Task to complete - Please count the lines in these records that contain "allows" and give only that count.

Stored data -
-- -- --
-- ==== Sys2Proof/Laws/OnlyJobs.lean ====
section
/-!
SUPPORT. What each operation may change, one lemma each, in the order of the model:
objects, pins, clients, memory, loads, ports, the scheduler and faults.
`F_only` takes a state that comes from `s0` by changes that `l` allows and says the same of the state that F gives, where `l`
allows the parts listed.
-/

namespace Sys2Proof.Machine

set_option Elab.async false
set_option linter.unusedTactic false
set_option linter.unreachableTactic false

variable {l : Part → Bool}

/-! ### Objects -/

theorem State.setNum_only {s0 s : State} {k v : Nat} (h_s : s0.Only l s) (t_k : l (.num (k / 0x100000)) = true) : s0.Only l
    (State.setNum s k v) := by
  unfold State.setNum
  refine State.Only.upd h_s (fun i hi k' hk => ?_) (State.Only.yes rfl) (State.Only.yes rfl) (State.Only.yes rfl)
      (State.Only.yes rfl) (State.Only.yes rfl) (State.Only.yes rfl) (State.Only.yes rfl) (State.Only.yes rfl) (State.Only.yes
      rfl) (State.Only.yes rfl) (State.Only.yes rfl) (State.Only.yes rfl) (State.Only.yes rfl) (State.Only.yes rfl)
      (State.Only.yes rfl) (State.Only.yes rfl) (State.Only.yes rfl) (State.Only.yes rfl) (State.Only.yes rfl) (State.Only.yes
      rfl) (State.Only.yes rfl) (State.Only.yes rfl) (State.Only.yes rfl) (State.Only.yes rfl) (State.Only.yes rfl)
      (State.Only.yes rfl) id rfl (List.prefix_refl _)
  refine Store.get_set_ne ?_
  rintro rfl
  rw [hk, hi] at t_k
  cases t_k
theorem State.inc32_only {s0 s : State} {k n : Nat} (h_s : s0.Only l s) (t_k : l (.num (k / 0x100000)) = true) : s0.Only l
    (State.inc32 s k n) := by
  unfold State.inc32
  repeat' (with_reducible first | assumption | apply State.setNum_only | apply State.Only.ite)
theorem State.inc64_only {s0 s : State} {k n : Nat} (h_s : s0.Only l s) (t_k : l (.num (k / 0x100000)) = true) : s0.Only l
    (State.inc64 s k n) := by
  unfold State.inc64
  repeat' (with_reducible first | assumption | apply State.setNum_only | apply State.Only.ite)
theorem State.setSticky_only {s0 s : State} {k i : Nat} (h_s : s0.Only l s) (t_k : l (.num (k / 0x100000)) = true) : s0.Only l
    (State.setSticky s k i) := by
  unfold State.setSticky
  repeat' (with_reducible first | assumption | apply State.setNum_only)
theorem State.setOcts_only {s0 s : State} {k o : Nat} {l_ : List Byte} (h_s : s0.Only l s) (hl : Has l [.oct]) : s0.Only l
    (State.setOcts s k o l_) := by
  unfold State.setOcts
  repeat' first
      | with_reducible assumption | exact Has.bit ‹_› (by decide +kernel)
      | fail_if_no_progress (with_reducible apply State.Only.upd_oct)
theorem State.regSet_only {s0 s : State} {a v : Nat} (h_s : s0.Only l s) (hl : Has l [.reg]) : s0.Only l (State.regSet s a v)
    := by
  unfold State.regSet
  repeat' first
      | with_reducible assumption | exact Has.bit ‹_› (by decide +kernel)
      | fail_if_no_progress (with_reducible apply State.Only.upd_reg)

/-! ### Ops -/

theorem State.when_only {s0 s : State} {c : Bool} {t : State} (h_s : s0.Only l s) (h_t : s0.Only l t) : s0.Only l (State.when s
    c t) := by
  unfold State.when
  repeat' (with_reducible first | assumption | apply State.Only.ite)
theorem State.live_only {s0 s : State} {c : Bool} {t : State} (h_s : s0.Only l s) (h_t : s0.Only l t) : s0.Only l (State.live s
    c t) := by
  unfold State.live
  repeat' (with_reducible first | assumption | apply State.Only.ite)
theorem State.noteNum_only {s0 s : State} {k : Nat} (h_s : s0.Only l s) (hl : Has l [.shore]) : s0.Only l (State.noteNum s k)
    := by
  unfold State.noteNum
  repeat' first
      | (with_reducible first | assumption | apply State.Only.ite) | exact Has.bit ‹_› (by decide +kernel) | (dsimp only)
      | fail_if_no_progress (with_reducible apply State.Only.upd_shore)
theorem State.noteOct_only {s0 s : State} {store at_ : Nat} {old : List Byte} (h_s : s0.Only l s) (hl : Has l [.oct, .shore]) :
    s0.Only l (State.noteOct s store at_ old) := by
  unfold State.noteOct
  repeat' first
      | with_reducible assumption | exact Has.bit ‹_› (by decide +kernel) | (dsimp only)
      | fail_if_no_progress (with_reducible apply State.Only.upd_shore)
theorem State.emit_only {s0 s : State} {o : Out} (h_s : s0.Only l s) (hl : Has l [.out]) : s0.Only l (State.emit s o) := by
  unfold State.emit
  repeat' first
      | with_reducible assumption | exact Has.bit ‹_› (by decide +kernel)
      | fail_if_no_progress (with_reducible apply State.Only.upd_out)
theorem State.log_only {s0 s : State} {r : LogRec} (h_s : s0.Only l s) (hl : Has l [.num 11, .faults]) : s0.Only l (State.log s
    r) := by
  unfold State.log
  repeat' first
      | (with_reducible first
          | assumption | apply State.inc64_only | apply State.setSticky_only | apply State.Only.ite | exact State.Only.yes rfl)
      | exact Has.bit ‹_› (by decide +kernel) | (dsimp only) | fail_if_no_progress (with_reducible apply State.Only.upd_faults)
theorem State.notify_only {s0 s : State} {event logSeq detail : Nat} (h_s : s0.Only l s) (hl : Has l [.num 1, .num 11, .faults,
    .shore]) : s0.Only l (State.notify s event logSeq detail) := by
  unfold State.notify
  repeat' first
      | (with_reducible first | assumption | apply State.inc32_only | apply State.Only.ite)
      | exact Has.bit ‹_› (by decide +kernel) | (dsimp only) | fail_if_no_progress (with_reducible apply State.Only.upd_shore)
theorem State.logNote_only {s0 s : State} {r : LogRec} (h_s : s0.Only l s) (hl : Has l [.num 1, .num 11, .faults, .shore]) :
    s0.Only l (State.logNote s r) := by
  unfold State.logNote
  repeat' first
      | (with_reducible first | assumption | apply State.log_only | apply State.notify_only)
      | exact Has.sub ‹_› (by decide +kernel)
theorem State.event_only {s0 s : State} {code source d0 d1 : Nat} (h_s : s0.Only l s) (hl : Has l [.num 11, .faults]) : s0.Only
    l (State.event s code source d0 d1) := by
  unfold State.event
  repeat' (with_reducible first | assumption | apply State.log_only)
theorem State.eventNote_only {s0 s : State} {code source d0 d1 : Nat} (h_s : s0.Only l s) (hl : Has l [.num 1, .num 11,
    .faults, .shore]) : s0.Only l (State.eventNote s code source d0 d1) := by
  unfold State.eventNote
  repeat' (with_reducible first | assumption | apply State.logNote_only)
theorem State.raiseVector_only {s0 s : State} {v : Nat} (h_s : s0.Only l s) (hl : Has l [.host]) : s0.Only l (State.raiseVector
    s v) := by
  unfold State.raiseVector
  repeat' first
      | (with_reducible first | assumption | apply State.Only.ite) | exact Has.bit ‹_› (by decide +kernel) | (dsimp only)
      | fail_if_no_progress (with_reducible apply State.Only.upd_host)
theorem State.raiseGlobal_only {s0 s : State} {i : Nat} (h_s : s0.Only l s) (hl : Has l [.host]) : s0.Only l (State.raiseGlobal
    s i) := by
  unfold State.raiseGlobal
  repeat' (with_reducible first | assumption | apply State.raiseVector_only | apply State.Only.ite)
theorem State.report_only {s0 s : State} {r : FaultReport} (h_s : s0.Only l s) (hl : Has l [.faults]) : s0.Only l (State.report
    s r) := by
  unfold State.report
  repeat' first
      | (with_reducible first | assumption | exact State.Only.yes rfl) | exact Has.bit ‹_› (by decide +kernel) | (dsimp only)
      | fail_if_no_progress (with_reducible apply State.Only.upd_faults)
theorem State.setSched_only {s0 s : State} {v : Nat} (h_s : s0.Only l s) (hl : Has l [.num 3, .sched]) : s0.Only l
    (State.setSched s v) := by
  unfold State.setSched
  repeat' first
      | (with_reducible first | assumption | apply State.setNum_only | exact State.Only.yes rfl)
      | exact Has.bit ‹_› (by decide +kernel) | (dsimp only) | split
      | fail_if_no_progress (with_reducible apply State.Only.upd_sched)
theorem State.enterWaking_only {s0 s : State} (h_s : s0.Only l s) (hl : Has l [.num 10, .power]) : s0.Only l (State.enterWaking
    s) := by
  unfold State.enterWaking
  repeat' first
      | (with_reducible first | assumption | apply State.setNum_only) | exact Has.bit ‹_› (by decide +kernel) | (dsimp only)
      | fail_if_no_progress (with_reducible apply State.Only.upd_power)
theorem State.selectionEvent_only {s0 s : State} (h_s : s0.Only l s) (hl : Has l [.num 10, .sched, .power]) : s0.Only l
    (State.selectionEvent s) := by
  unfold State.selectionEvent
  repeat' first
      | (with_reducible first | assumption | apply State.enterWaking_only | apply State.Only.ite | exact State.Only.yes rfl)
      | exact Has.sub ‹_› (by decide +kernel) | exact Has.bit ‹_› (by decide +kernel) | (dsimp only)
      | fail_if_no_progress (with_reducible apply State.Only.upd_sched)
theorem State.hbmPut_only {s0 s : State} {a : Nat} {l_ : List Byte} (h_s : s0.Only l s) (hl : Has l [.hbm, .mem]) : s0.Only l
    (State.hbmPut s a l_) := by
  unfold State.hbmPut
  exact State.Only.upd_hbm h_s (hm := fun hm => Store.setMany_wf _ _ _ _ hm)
-- -- --
Result of this task - 2